Assignment server delivers "wrong" unit

Moderators: Site Moderators, FAHC Science Team

Post Reply
anko1
Posts: 438
Joined: Mon Dec 03, 2007 1:31 am
Hardware configuration: Old Faithful CPU: Windows Graphical 5.03; Intel Pentium 4 Processor 540
(3.2GHz) HT;Windows XP
Big Red: Windows SMP Console 6.29; Windows GPU console 6.20r1; Intel Q9450 2.66G; ASUS P5Q 775 P45; [BFG 9800GTX+ old graphics card] NVidia GeForce 8800 GTX [as of 5/9/09]; Windows XP Pro SP3
Lenovo Think Pad: Windows 6.29 w/ SMP; Windows GPU Console 6.20r1 systray; Intel QX9300; NVIDIA Quadro FX-3700M; Windows XP Professional
Location: SF Peninsula

Assignment server delivers "wrong" unit

Post by anko1 »

Not sure if this should be here or in the WU forum, but I have a dual core running SMP (this is the Sager lap top) and got assigned a 3043, which there is no way I can finish in the 1.5 day preferred deadline. I thought someone might want to look into the assignment logic. Here's the log:

Code: Select all

[13:51:24] Sending work to server
[13:51:24] Project: 2653 (Run 36, Clone 113, Gen 114)


[13:51:24] + Attempting to send results [February 23 13:51:24 UTC]
[13:51:24] - Reading file work/wuresults_04.dat from core
[13:51:24]   (Read 5521987 bytes from disk)
[13:51:24] Connecting to http://171.64.65.64:8080/
[13:51:43] Posted data.
[13:51:43] Initial: 0000; - Uploaded at ~283 kB/s
[13:51:43] - Averaged speed for that direction ~315 kB/s
[13:51:43] + Results successfully sent
[13:51:43] Thank you for your contribution to Folding@Home.
[13:51:43] + Number of Units Completed: 43

[13:51:47] - Warning: Could not delete all work unit files (4): Core returned invalid code
[13:51:47] Trying to send all finished work units
[13:51:47] + No unsent completed units remaining.
[13:51:47] - Preparing to get new work unit...
[13:51:47] + Attempting to get work packet
[13:51:47] - Will indicate memory of 2046 MB
[13:51:47] - Connecting to assignment server
[13:51:47] Connecting to http://assign.stanford.edu:8080/
[13:51:48] Posted data.
[13:51:48] Initial: 40AB; - Successful: assigned to (171.64.65.63).
[13:51:48] + News From Folding@Home: Welcome to Folding@Home
[13:51:48] Loaded queue successfully.
[13:51:48] Connecting to http://171.64.65.63:8080/
[13:51:48] Posted data.
[13:51:48] Initial: 0000; - Receiving payload (expected size: 283401)
[13:51:49] - Downloaded at ~276 kB/s
[13:51:49] - Averaged speed for that direction ~718 kB/s
[13:51:49] + Received work.
[13:51:49] Trying to send all finished work units
[13:51:49] + No unsent completed units remaining.
[13:51:49] + Closed connections
[13:51:49] 
[13:51:49] + Processing work unit
[13:51:49] Work type a1 not eligible for variable processors
[13:51:49] Core required: FahCore_a1.exe
[13:51:49] Core found.
[13:51:49] Using generic mpiexec calls
[13:51:49] Working on queue slot 05 [February 23 13:51:49 UTC]
[13:51:49] + Working ...
[13:51:49] - Calling 'mpiexec -np 4 -channel auto -host 127.0.0.1 FahCore_a1.exe -dir work/ -suffix 05 -checkpoint 15 -verbose -lifeline 3864 -version 623'

[13:51:49] 
[13:51:49] *------------------------------*
[13:51:49] Folding@Home Gromacs SMP Core
[13:51:49] Version 1.74 (March 10, 2007)
[13:51:49] 
[13:51:49] Preparing to commence simulation
[13:51:49] - Ensuring status.

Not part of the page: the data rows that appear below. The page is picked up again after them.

-- ==== Sys2Proof/WellFormed.lean ====
section
/-! DEFINITION. Which terms of `Instr` are instructions of the block.

Every value of every operand byte of a known opcode is legal (spec/30_encoding.md R121), so the 151 known forms are
well-formed whatever their operand. An `unknown` instruction is well-formed when its byte has no descriptor (R120). -/

namespace Sys2Proof

/-- The 105 bytes that have no descriptor, by high nibble (30_encoding.md R120). -/
def unknownBytes : List Byte :=
  [0x02, 0x03, 0x04, 0x07, 0x0B, 0x0C, 0x0F] ++
  [0x12, 0x13, 0x14, 0x17, 0x1A, 0x1B, 0x1C, 0x1F] ++
  [0x22, 0x23, 0x27, 0x2B, 0x2F] ++
  [0x32, 0x33, 0x34, 0x37, 0x3A, 0x3B, 0x3C, 0x3F] ++
  [0x42, 0x43, 0x44, 0x47, 0x4B, 0x4F] ++
  [0x52, 0x53, 0x54, 0x57, 0x5A, 0x5B, 0x5C, 0x5F] ++
  [0x62, 0x63, 0x64, 0x67, 0x6B, 0x6F] ++
  [0x72, 0x73, 0x74, 0x77, 0x7A, 0x7B, 0x7C, 0x7F] ++
  [0x80, 0x82, 0x83, 0x87, 0x89, 0x8B, 0x8F] ++
  [0x92, 0x93, 0x97, 0x9B, 0x9C, 0x9E, 0x9F] ++
  [0xA3, 0xA7, 0xAB, 0xAF] ++
  [0xB2, 0xB3, 0xB7, 0xBB, 0xBF] ++
  [0xC2, 0xC3, 0xC7, 0xCB, 0xCF] ++
  [0xD2, 0xD3, 0xD4, 0xD7, 0xDA, 0xDB, 0xDC, 0xDF] ++
  [0xE2, 0xE3, 0xE7, 0xEB, 0xEF] ++
  [0xF2, 0xF3, 0xF4, 0xF7, 0xFA, 0xFB, 0xFC, 0xFF]

/-- 30_encoding.md R120, R121: the one check is that an unknown opcode's byte is one of R120's list. -/
def Instr.wf : Instr → Bool
  | .unknown op => unknownBytes.contains op
  | .adcIndX _ | .adcZp _ | .adcImm _ | .adcAbs _ | .adcIndY _ | .adcZpX _ | .adcAbsY _ | .adcAbsX _
  | .andIndX _ | .andZp _ | .andImm _ | .andAbs _ | .andIndY _ | .andZpX _ | .andAbsY _ | .andAbsX _
  | .aslZp _ | .aslAcc | .aslAbs _ | .aslZpX _ | .aslAbsX _ | .bcc _ | .bcs _ | .beq _
  | .bitZp _ | .bitAbs _ | .bmi _ | .bne _ | .bpl _ | .brk | .bvc _ | .bvs _
  | .clc | .cld | .cli | .clv | .cmpIndX _ | .cmpZp _ | .cmpImm _ | .cmpAbs _
  | .cmpIndY _ | .cmpZpX _ | .cmpAbsY _ | .cmpAbsX _ | .cpxImm _ | .cpxZp _ | .cpxAbs _ | .cpyImm _
  | .cpyZp _ | .cpyAbs _ | .decZp _ | .decAbs _ | .decZpX _ | .decAbsX _ | .dex | .dey
  | .eorIndX _ | .eorZp _ | .eorImm _ | .eorAbs _ | .eorIndY _ | .eorZpX _ | .eorAbsY _ | .eorAbsX _
  | .incZp _ | .incAbs _ | .incZpX _ | .incAbsX _ | .inx | .iny | .jmpAbs _ | .jmpInd _
  | .jsr _ | .ldaIndX _ | .ldaZp _ | .ldaImm _ | .ldaAbs _ | .ldaIndY _ | .ldaZpX _ | .ldaAbsY _
  | .ldaAbsX _ | .ldxImm _ | .ldxZp _ | .ldxAbs _ | .ldxZpY _ | .ldxAbsY _ | .ldyImm _ | .ldyZp _
  | .ldyAbs _ | .ldyZpX _ | .ldyAbsX _ | .lsrZp _ | .lsrAcc | .lsrAbs _ | .lsrZpX _ | .lsrAbsX _
  | .nop | .oraIndX _ | .oraZp _ | .oraImm _ | .oraAbs _ | .oraIndY _ | .oraZpX _ | .oraAbsY _
  | .oraAbsX _ | .pha | .php | .pla | .plp | .rolZp _ | .rolAcc | .rolAbs _
  | .rolZpX _ | .rolAbsX _ | .rorZp _ | .rorAcc | .rorAbs _ | .rorZpX _ | .rorAbsX _ | .rti
  | .rts | .sbcIndX _ | .sbcZp _ | .sbcImm _ | .sbcAbs _ | .sbcIndY _ | .sbcZpX _ | .sbcAbsY _
  | .sbcAbsX _ | .sec | .sed | .sei | .staIndX _ | .staZp _ | .staAbs _ | .staIndY _
  | .staZpX _ | .staAbsY _ | .staAbsX _ | .stxZp _ | .stxAbs _ | .stxZpY _ | .styZp _ | .styAbs _
  | .styZpX _ | .tax | .tay | .tsx | .txa | .txs | .tya => true

end Sys2Proof
end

Please wait- Created dyn
[13:51:49] - Files status OK
[13:51:50] - Expanded 282889 -> 1508541 (decompressed 533.2 percent)
[13:51:50] - Starting from initial work packet
[13:51:50] 
[13:51:50] Project: 3043 (Run 2, Clone 54, Gen 40)
[13:51:50] 
[13:51:50] Assembly optimizations on if available.
[13:51:50] Entering M.D.
[13:52:07] 2 percent)
[13:52:07] - Starting from initial work packet
[13:52:07] 
[13:52:07] Project: 3Entering M.D.
[13:52:07] one 54, Gen 40)
[13:52:07] 
[13:52:07] Entering M.D.
[13:52:13] cal files
[13:52:13] ocal files
[13:52:13] Extra SSE boost OK.
[13:52:13] ocal files
[13:52:13] Extra SSE boost OK.
[14:07:14] int triggered.
[14:22:14] Timered checkpoint triggered.
[14:36:31] Writing local files
[14:36:31] Completed 100000 out of 10000000 steps  (1 percent)
[14:51:31] Timered checkpoint triggered.
[15:06:32] Timered checkpoint triggered.
[15:20:05] Writing local files
[15:20:05] Completed 200000 out of 10000000 steps  (2 percent)
Normally I get 2653s and 2665s which process fine.
susato
Site Moderator
Posts: 511
Joined: Fri Nov 30, 2007 4:57 am
Location: Team MacOSX
Contact:

Re: Assignment server delivers "wrong" unit

Post by susato »

You have the right forum because the source of this work unit is a server problem. When the duallie SMP server is down (171.67.65.56) - and only when it's down - dual-core machines are shifted to server 171.64.65.63 which usually provisions quad-core Folding machines. The PG knows that some duallies can't finish these units, but all in all it's better to provide oversize work units temporarily than to have no work available at all.

At the rate I see on your FAHlog.txt (just between frame 1 and frame 2 writes), you have about a 43.57 minute frame time and will finish the unit in 3.025 days. It's now nearly 11 hours later and you should have a better idea if it's going to finish before the final deadline.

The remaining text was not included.